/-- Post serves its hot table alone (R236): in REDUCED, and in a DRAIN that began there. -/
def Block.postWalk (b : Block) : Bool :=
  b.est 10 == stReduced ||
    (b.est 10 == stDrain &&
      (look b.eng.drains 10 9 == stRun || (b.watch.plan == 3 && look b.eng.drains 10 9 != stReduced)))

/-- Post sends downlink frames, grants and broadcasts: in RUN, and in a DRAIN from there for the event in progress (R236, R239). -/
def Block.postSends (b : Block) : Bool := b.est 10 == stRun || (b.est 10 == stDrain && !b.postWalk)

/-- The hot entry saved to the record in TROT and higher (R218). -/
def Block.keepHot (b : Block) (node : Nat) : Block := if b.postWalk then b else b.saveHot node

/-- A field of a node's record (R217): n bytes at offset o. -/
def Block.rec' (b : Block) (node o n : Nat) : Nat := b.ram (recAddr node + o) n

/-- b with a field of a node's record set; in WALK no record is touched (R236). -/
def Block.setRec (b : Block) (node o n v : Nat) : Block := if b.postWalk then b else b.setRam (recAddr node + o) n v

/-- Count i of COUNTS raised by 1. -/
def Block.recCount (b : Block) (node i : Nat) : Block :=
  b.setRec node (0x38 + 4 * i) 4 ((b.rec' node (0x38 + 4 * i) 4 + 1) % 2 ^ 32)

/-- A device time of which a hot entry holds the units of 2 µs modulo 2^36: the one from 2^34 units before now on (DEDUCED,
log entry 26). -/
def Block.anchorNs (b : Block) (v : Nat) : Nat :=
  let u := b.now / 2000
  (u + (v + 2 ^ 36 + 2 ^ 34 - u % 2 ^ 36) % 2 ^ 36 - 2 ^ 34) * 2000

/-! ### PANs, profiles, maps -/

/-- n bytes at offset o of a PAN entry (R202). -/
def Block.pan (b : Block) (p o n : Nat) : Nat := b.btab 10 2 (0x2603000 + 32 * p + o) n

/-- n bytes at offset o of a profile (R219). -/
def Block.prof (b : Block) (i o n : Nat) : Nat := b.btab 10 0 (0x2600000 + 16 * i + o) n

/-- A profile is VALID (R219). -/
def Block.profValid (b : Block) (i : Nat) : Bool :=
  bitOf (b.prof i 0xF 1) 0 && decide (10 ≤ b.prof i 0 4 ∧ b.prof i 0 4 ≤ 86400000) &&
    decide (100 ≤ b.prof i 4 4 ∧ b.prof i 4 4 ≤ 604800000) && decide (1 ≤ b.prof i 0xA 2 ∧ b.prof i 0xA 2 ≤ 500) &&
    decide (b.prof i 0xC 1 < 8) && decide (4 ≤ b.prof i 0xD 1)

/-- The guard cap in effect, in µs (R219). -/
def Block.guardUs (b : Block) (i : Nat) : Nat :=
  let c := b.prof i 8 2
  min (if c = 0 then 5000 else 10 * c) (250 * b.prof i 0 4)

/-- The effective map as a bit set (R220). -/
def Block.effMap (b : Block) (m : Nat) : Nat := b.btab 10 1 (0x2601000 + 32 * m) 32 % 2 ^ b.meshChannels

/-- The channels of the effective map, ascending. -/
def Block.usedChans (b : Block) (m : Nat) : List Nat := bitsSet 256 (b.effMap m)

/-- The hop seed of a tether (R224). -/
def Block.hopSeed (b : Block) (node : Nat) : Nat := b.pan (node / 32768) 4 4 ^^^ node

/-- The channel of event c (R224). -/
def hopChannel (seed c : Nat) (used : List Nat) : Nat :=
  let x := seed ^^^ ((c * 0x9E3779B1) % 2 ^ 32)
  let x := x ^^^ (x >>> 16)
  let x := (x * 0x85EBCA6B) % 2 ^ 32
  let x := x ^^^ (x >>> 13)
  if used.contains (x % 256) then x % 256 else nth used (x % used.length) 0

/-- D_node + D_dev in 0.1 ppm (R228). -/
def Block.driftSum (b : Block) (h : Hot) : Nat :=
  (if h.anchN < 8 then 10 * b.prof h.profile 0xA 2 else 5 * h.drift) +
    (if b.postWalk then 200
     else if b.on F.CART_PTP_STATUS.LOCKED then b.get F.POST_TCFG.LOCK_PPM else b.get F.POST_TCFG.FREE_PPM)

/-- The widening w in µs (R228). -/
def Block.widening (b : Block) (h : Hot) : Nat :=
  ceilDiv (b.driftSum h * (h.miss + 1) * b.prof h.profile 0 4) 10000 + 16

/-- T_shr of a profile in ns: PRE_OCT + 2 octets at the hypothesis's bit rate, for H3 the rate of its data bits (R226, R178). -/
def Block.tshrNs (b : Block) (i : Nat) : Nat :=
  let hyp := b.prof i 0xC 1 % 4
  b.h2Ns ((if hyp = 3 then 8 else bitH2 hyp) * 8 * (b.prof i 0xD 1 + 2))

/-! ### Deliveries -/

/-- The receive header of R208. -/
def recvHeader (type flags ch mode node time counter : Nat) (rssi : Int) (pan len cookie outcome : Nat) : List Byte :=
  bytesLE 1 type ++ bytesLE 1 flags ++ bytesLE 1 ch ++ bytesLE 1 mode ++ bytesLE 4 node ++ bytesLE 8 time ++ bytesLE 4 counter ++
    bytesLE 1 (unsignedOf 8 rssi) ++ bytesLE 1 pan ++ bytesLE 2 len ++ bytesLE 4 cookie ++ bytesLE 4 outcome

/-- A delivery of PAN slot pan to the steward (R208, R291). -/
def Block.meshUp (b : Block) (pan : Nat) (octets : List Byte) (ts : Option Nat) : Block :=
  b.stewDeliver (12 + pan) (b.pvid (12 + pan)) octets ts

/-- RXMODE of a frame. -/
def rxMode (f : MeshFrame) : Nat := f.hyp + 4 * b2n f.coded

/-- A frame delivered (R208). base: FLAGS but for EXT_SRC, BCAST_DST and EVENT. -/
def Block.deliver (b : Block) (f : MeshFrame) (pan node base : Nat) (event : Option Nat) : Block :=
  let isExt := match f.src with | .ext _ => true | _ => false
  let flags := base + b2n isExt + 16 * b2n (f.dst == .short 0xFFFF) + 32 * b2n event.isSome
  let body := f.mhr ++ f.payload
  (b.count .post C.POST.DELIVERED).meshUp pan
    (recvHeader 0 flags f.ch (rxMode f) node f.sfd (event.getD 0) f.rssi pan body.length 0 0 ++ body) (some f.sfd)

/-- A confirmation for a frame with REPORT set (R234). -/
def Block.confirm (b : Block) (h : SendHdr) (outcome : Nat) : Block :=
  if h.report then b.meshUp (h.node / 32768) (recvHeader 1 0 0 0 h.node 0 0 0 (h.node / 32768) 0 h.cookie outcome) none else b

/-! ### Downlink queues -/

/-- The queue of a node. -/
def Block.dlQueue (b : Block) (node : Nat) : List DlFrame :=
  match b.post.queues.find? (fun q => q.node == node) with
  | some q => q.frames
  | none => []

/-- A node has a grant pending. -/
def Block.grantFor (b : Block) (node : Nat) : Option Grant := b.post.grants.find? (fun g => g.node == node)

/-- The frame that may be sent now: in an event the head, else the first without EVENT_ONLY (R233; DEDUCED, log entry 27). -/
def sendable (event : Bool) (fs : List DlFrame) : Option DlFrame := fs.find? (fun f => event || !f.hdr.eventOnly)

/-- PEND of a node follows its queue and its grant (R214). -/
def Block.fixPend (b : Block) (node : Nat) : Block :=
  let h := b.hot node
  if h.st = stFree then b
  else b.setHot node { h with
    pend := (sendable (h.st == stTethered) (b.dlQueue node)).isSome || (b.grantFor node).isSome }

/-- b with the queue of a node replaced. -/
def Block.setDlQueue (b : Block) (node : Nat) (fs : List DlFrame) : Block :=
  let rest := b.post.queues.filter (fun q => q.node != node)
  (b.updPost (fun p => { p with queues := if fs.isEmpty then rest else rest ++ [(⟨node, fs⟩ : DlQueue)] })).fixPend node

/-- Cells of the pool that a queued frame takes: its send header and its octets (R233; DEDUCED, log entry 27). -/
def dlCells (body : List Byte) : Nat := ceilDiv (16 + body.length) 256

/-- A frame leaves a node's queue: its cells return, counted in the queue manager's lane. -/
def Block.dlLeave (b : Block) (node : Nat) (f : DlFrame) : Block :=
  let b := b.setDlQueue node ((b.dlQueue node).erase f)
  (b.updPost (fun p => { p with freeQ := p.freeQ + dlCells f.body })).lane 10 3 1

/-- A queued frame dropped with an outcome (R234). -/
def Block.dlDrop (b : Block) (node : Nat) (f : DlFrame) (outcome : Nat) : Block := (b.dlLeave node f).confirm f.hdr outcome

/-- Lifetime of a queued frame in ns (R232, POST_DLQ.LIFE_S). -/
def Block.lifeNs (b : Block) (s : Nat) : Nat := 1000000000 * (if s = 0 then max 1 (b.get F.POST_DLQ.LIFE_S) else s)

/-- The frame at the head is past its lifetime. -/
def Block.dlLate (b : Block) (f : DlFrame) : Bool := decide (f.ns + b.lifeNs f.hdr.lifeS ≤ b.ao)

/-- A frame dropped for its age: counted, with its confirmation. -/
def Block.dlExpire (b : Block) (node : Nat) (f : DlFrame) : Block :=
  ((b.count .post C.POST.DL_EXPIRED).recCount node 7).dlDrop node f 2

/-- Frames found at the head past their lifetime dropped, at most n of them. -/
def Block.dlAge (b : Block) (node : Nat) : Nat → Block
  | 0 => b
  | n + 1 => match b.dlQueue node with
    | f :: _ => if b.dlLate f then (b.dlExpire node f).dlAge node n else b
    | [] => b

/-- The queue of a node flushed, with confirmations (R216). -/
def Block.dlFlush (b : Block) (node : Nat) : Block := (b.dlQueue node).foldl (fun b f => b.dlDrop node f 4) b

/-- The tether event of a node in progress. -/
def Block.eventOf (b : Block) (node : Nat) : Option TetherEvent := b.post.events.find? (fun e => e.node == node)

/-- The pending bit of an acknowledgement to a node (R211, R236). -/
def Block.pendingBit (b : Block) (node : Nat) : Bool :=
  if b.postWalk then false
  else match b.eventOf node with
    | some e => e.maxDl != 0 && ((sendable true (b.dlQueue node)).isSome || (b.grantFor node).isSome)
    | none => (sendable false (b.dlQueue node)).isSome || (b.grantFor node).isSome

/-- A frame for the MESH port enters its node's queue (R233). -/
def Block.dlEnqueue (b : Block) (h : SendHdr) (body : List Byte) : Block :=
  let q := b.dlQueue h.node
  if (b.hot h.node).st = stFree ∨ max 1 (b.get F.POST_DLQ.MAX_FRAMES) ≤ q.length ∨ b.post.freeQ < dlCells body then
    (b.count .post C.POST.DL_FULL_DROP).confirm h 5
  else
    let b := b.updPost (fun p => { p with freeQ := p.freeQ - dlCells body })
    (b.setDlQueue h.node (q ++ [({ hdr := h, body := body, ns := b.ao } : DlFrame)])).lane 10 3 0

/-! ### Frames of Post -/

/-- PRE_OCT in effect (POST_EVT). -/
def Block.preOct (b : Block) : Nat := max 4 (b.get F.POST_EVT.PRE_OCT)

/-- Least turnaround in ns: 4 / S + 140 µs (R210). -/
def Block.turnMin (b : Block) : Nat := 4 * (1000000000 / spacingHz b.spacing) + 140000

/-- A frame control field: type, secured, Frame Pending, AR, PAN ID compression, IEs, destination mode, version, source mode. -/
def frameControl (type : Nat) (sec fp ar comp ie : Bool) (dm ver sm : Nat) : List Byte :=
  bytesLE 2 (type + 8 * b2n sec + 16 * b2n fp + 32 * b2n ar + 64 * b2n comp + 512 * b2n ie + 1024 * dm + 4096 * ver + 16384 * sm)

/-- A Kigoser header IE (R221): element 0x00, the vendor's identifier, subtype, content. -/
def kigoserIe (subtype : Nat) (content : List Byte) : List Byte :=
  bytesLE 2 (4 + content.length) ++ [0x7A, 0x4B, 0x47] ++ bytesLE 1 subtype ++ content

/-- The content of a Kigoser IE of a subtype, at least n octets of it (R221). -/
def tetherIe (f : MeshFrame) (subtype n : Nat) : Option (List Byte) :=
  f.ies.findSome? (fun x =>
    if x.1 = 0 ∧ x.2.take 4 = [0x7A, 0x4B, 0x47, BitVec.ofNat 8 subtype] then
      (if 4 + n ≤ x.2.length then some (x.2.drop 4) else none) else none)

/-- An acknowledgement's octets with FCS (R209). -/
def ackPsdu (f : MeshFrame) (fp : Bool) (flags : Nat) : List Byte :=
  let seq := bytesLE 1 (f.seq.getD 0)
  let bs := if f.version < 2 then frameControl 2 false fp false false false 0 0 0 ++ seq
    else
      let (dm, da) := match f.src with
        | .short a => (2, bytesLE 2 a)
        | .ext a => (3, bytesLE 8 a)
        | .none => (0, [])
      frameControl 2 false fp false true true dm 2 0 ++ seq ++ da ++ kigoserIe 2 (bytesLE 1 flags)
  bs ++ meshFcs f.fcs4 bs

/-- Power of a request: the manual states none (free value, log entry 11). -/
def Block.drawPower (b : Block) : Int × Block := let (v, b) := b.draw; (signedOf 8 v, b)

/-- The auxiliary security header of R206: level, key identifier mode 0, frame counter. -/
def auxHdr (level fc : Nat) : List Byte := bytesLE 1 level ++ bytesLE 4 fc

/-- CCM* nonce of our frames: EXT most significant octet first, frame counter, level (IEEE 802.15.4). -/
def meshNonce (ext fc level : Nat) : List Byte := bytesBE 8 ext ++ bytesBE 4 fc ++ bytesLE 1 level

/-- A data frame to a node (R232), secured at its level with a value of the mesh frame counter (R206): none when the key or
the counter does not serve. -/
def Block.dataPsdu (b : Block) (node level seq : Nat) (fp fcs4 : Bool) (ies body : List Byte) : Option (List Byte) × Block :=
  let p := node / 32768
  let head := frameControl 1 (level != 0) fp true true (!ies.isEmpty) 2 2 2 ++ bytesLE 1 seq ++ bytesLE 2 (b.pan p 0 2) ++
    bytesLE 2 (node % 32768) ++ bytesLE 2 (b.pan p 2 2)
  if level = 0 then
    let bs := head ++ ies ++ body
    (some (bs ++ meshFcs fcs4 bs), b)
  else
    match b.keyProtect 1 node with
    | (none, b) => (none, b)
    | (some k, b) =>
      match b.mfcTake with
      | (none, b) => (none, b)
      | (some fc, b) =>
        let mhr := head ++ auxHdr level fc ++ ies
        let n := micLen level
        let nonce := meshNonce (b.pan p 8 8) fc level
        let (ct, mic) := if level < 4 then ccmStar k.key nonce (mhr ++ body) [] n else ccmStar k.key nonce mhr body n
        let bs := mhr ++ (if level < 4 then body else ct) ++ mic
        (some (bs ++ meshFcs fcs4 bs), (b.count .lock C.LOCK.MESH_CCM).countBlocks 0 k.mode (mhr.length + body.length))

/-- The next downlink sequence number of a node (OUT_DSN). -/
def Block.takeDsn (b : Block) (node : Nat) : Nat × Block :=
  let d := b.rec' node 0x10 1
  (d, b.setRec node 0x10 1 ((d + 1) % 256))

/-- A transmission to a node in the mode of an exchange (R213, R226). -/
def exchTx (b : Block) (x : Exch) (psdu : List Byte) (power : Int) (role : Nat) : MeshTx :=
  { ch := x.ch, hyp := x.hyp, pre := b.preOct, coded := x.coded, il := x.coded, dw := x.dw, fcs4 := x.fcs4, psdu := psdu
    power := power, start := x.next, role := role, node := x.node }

» **WHAT IS BEING ASKED**
Using the records above, restate word for word the lines from the one with "def Block.widening (b" through the one with "bytesLE 1 type", both included.

» **ANSWER BOX**
def Block.widening (b : Block) (h : Hot) : Nat :=
  ceilDiv (b.driftSum h * (h.miss + 1) * b.prof h.profile 0 4) 10000 + 16

/-- T_shr of a profile in ns: PRE_OCT + 2 octets at the hypothesis's bit rate, for H3 the rate of its data bits (R226, R178). -/
def Block.tshrNs (b : Block) (i : Nat) : Nat :=
  let hyp := b.prof i 0xC 1 % 4
  b.h2Ns ((if hyp = 3 then 8 else bitH2 hyp) * 8 * (b.prof i 0xD 1 + 2))

/-! ### Deliveries -/

/-- The receive header of R208. -/
def recvHeader (type flags ch mode node time counter : Nat) (rssi : Int) (pan len cookie outcome : Nat) : List Byte :=
  bytesLE 1 type ++ bytesLE 1 flags ++ bytesLE 1 ch ++ bytesLE 1 mode ++ bytesLE 4 node ++ bytesLE 8 time ++ bytesLE 4 counter ++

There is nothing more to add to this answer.